Periodic Reporting for period 2 - IntelliMan (AI-Powered Manipulation System for Advanced Robotic Service, Manufacturing and Prosthetics)
Reporting period: 2023-10-01 to 2024-12-31
The IntelliMan project addresses these challenges by developing an AI-powered manipulation system with persistent learning capabilities. Unlike conventional automation, IntelliMan focuses on adaptive, high-performance manipulation, integrating multi-modal perception, human demonstration learning, and real-time autonomy arbitration. The goal is to create a system that continuously improves its manipulation skills, dynamically adapting to new tasks, objects, and environments while ensuring safety, efficiency, and human trust.
A core innovation of IntelliMan is its ability to transfer knowledge across different robotic platforms and applications, ranging from prosthetics and assistive robotics to household service robots, flexible manufacturing, and fresh food handling. By leveraging sensor fusion and machine learning, the system can autonomously interpret its surroundings, detect task execution failures, and refine its actions through human interaction and environmental feedback.
Moreover, IntelliMan does not only focus on technological advancements but also investigates the human perception of AI-powered manipulation systems, aiming to enhance user acceptability, trust, and cooperation. Through cutting-edge research in shared autonomy, intent recognition, and human-robot interaction, the project contributes to the broader goal of seamless integration of intelligent robots into everyday applications.
- Integrated flexible tactile sensors into the Hannes and AR10 prosthetic hands for improved grasping force measurement;
- Integrated the TIAGo service robot with ROS2 modules for kitchen-related manipulation tasks, incorporating UNIGE’s tactile sensors for precise grasping;
- Implemented a deep learning-based object pose estimation system to enhance object recognition in cluttered environments;
- Established a robotic cell for wire grasping and insertion tasks.

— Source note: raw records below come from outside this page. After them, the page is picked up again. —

-- ==== Sys2Proof/Tests/Slice0.lean ====
section
/-! SUPPORT. Checks on fixed values: each check of `Instr.wf` with a command it refuses, raw writes and raw packets read into
commands, a few meanings on one step each, and for every statement with hypotheses a state and operands that meet them. -/

namespace Sys2Proof.Tests

set_option Elab.async false

open Sys2Proof.Machine

/-! ## Well-formedness: one ill-formed command for each check -/

theorem test_wf_unknownCommand :
    (Instr.unknownCommand 0x01).wf = false ∧ (Instr.unknownCommand 0x16).wf = true := by decide +kernel

theorem test_wf_tilechgRead :
    (Instr.tilechgRead 0 3).wf = false ∧ (Instr.tilechgRead 1 2).wf = false ∧ (Instr.tilechgRead 4 4).wf = false ∧
    (Instr.tilechgRead 0 4).wf = true ∧ (Instr.tilechgRead 2 2).wf = true ∧ (Instr.tilechgRead 3 1).wf = true := by
  decide +kernel

theorem test_wf_registerWriteIgnored :
    (Instr.registerWriteIgnored 0 3).wf = false ∧ (Instr.registerWriteIgnored 1 2).wf = false ∧
    (Instr.registerWriteIgnored 64 1).wf = false ∧ (Instr.registerWriteIgnored 0 4).wf = false ∧
    (Instr.registerWriteIgnored 8 4).wf = true ∧ (Instr.registerWriteIgnored 63 1).wf = true := by decide +kernel

theorem test_wf_dataReceived :
    (Instr.dataReceived .A 0 0 []).wf = false ∧ (Instr.dataReceived .A 0 0 (List.replicate 129 0)).wf = false ∧
    (Instr.dataReceived .A 0 0 (List.replicate 128 0)).wf = true := by decide +kernel

theorem test_wf_faultNotice :
    (Instr.faultNotice .A 0 0).wf = false ∧ (Instr.faultNotice .B 11 15).wf = true := by decide +kernel

/-- A FRAME notice from distance 2, its CRC good: it is no faulty packet. -/
def framePacket : List Byte := [0x03, 0x02, 0x10, 0x00] ++ halfBytes (crc16 [0x03, 0x02, 0x10, 0x00])

theorem test_wf_linkErrorPacket :
    (Instr.linkErrorPacket .A framePacket).wf = false ∧ (Instr.linkErrorPacket .A []).wf = true := by decide +kernel

theorem test_wf_readLengths :
    (Instr.controlBlockReadDone (.bytes [])).wf = false ∧ (Instr.headerReadDone .normal (.bytes [])).wf = false ∧
    (Instr.stepReadDone .normal (.bytes [])).wf = false ∧
    (Instr.stepReadDone .normal (.bytes (List.replicate 17 0))).wf = false ∧
    (Instr.stepReadDone .normal (.bytes (List.replicate 528 0))).wf = false ∧
    (Instr.rescanReadDone .normal (.bytes [])).wf = false ∧ (Instr.stagingReadDone 0 0 (.bytes [])).wf = false ∧
    (Instr.stagingReadDone 0 0 (.bytes (List.replicate 6 0))).wf = false ∧
    (Instr.stagingReadDone 0 0 (.bytes (List.replicate 516 0))).wf = false ∧
    (Instr.rescanReadDone .normal .busError).wf = true := by decide +kernel

/-! ## Raw inputs read into commands -/

theorem test_tableWords : decodeTableWord 32 1 = none := rfl

theorem test_commandCodes :
    [0x01, 0x02, 0x03, 0x04, 0x10, 0x11, 0x12, 0x13, 0x14, 0x15].map (fun c => registerWriteCommand 4 4 c) =
      [Instr.start, .stop, .reset, .enumerate, .rescanN, .rescanP, .resumeN, .resumeP, .abortN, .abortP] := by decide +kernel

theorem test_registerWrites :
    registerWriteCommand 0x00 4 64 = .cbaddrWrite 64 ∧ registerWriteCommand 0x14 4 1 = .noticeWrite 1 ∧
    registerWriteCommand 0x18 4 1 = .noticeenWrite 1 ∧ registerWriteCommand 0x05 1 1 = .registerWriteIgnored 5 1 ∧
    registerWriteCommand 0x04 4 5 = .unknownCommand 5 := by decide +kernel

theorem test_crc : crc16 [0x31, 0x32, 0x33, 0x34, 0x35, 0x36, 0x37, 0x38, 0x39] = 0x6F91#16 := by decide +kernel

theorem test_upstreamFrame : upstreamCommand .B framePacket = .frameNotice .B 2 := by decide +kernel

theorem test_upstreamAck :
    upstreamCommand .A ([0x01, 0x51, 0x01, 0x00] ++ halfBytes (crc16 [0x01, 0x51, 0x01, 0x00])) =
      .ackReceived .A 1 5 .nochange := by decide +kernel

/-- 0x03 goes out as 1, 1, 0, 0, 0, 0, 0, 0; the bits of a packet give its command, and with one bit more they are no packet.
-/
theorem test_lineBits :
    lineBits [0x03] = [true, true, false, false, false, false, false, false] ∧
    lineCommand .B (lineBits framePacket) = .frameNotice .B 2 ∧
    lineCommand .B (lineBits framePacket ++ [true]) = .linkErrorPacket .B [] := by decide +kernel

theorem test_upstreamSoftError : judgeUpstream [0x03, 0x02, 0x10, 0x00, 0x00, 0x00] = .softError := by decide +kernel

/-! ## Small states -/

/-- A running engine, everything else as after reset. -/
def run : State := { State.reset with engine := .running }

def low : State := { State.reset with resetLow := true }

/-- One window, 0x1000 to 0x2FFF, open both ways, and a status area. -/
def open1 : Settings :=
  { Settings.reset with
    apertures := #v[⟨0x1000, 0x2000, .readWrite⟩, ⟨0, 0, .none⟩, ⟨0, 0, .none⟩, ⟨0, 0, .none⟩], statusArea := some 0x2000 }

/-- A running engine whose Normal walker stands as given. -/
def walking (st : WalkerState) (w : WalkerWork) : State :=
  { run with settings := open1, walkerN := { Walker.reset with state := st, work := w } }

With improved task success rates through CNN-based wire position estimation;
- Developed a dual-camera vision system for high-precision grasping in industrial environments;
- Integrated a KUKA iiwa robotic arm with modular multi-fingered grippers and Deep Object Pose Estimation (DOPE) for object recognition, and investigating multi-object grasping strategies to enhance efficiency in food logistics.
- Developed a geometric algebra-based approach for control fusion, for application to optimal control and force sensing, releasing an open-source C++ library with tutorials for researchers and developers;
- Designed learning approaches based on Signed Distance Fields (SDFs) and multi-resolution shape encoding for collision avoidance and whole-body manipulation;
- Introduced ergodic control methods for active environmental sensing and Sim-to-Real reinforcement learning policies for grasping;
- Developed shared autonomy models for robotic hand control, integrating sEMG signals and vibrotactile feedback for adaptive grasp strength regulation;
- Created an ontology-driven adaptive manipulation framework using for knowledge representation;
- Investigated incremental learning paradigms for myocontrol applications, demonstrating improvements in prosthetic user control;
UPC introduced an ontology-based reasoning framework that integrates Large Language Models (LLMs) for knowledge representation in robotic manipulation. This approach enhances human-robot collaboration by allowing robots to interpret human instructions more effectively and adapt their actions accordingly.
UNIBO and UCLV developed a deep-learning-based vision system for 6D pose estimation using endoscopic cameras and stereo vision, significantly improving the accuracy of robotic handling of thin, deformable objects such as wires and food items.
EUT and UNIBO introduced an RL-based grasping approach, leveraging Sim-to-Real transfer across multiple robotic platforms.
FAU developed incremental myocontrol paradigms for simultaneous and proportional control of prosthetic hands, demonstrating improved usability for individuals with upper-limb amputations.
IDIAP introduced a novel ergodic control method that enhances robotic exploration and environmental sensing, optimizing surface coverage in manipulation tasks.
FAU conducted a study using eye-tracking, muscle activity, and kinematic data to assess user trust and sense of control in AI-powered prosthetic systems.
EUT developed a method using Large Language Models (LLMs) and Genetic Programming (GP) to automatically generate executable Behavior Trees (BTs) for robotic task execution, making robot programming more accessible to non-expert users.
UNIBO designed a Bluetooth-enabled vibrotactile bracelet to provide real-time force feedback to prosthetic users, enhancing their perception of grip strength.